Directions
Check each line of the listing below for the word "lean" and say how many lines have it. Nothing else should be written.

========================

-- ==== Sys2Proof/Word.lean ====
section
/-! DEFINITION. The word and byte types. -/

namespace Sys2Proof

/-- A 32-bit register word (R39 of spec/03_register_model.md). -/
abbrev Word := BitVec 32

/-- A byte of DRAM, flash, OTP or retention RAM. -/
abbrev Byte := BitVec 8

end Sys2Proof
end

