-- ==== Sys2Proof/Syntax.lean ====
section
/-! DEFINITION. The commands of the KH960: one constructor per row of spec/opcode_table.json. The table gives no operands; the operands are what the rule of each row needs to act. -/

namespace Sys2Proof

========================

Answer section
2